SPD will Wahlkläger aus Fraktionskasse entschädigen

SPD-Fraktionschef Ernst Prüsse will SPD-Ratsvertreter aus der Fraktionskasse für Anwaltskosten entschädigen.
SPD-Fraktionschef Ernst Prüsse will SPD-Ratsvertreter aus der Fraktionskasse für Anwaltskosten entschädigen.
Foto: WR RALF ROTTMANN
Was wir bereits wissen
Die zehn Ratsvertreter der SPD, die gegen eine Wiederholungswahl in Dortmund geklagt hatten, sollen ihre Anwaltskosten aus der Fraktionskasse erstattet bekommen. Das ist zumindest der Plan von Fraktionschef Ernst Prüsse. Das Rechtsamt und die Bezirksregierung sind anderer Ansicht.

Dortmund.. SPD-Fraktionschef Ernst Prüsse ist immer für eine Überraschung gut. Obwohl das Oberverwaltungsgericht (OVG) Münster in der zweiten Instanz entschieden hatte, dass die Wiederholungswahl zulässig ist, die SPD-Kläger eine Niederlage einstecken mussten und individuell auf den Kosten des Verfahrens sitzen bleiben - will Prüsse die zehn Einzelklägern offenbar mit Fraktionsmitteln - also Steuergeldern - schadlos halten. Eine Rechtsauffassung, die für massive Kritik sorgt.

Weil die Stadt Dortmund im Falle der SPD-Klagen gegen eine Wiederholungswahl von einem so genannten Organstreitverfahren - also jenseits individueller Klägerinteressen - ausgegangen war, überwies Kämmerer Jörg Stüdemann der SPD-Fraktion die 120 000 Euro, die für das Verfahren in der ersten Instanz vor dem Verwaltungsgericht Gelsenkirchen entstanden waren. Alles unter der Voraussetzung, dass das OVG in Münster zu einem ähnlichen Urteil zumindest im Punkt des Organstreits komme. Auch das Rechtsamt billigte die Überweisung der Gelder unter der Voraussetzung so genannter Abtretungserklärungen. Sie sollten die Rückabwicklung des „Darlehens“ absichern, befinde das OVG, dass es sich um keinen Organgstreit handele, so Rechtsdezernent Wilhelm Steitz. Genau das tat das OVG Mitte Dezember. Es stellte klar: Die Wiederholungswahl ist zulässig - und wies die Klagen der zehn SPD-Kläger gegen die Berufung ab. Dabei wurde deutlich, dass nun die Kläger selbst für die Kosten des Verfahrens aufkommen müssten.
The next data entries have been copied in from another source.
-- ==== Sys2Proof/Machine/Flags.lean ====
section
/-! DEFINITION. The status word and its flags (spec/10_state.md R23, R26, R27; spec/30_encoding.md R81). The
block has no arithmetic condition codes (R26). `STATUS` has no storage of its own: it is a view. -/

namespace Sys2Proof.Machine

/-- The layout of R81, from bit 31 down to bit 0. -/
def packStatus (curCmd : BitVec 2) (errSub : BitVec 8) (errCode : BitVec 4) (uop : BitVec 8) (step : BitVec 4)
    (err done busy : Bool) : BitVec 32 :=
  0#2 ++ curCmd ++ errSub ++ errCode ++ uop ++ step ++ 0#1 ++
    BitVec.ofBool err ++ BitVec.ofBool done ++ BitVec.ofBool busy

/-- `STATUS` while idle (R81). -/
def statusWord (s : State) : BitVec 32 :=
  packStatus s.curCmd s.errSub s.errCode s.uop s.step s.err s.done s.busy

/-- The flag combinations "that can be observed" are exactly four (R26). -/
def flagsLegal (s : State) : Bool :=
  match s.busy, s.done, s.err with
  | false, false, false => true
  | true, false, false => true
  | false, true, false => true
  | false, true, true => true
  | _, _, _ => false

end Sys2Proof.Machine
end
Nun denkt Fraktionschef Prüsse aber nicht daran, die zehn SPD-Kläger auf den Kosten sitzen zu lassen. Um das zu verhindern, wolle er Restmittel - die Rede ist von 80 000 Euro - aus der Fraktionskasse nehmen und auf eigene Faust die Rechnung abtragen.

„Geht nicht“, sagt Rechtsdezernent Steitz und beruft sich auf die Position der Bezirksregierung, die eine Verwendung zweckgebundener Fraktionsmittel für Individualkläger schon im Dezember ausgeschlossen hatte. Zur Erklärung: Zweckgebundene Fraktionsgelder stehen nur für Sachmittel (vom PC bis zum Brötchen bei einem Fraktionstermin) oder Personalaufwendungen (Mitarbeiter der Geschäftsstelle) zur Verfügung. Und Restmittel könnten schon gar nicht freihändig verteilt werden, so Steitz.

Vielmehr habe die Fraktion Restmittel wieder in den Haushalt der Stadt zurückzuführen. Dafür wird der OB nun Sorge tragen müssen. Wenn denn letztlich alle Rechtspositionen geklärt sind. Für die Grünen ist das Prozedere „Gutsherrenart der SPD“. Prüsse macht sich die Welt, wie sie ihm gefalle. Egal, was die Gemeindeordnung sage. Sollte die SPD die entstandenen Rechtskosten wirklich aus der Fraktionskasse zahlen, droht ihr eine Strafanzeige. Die kündigte gestern Ratsvertreter Detlef Münch (FBI) an.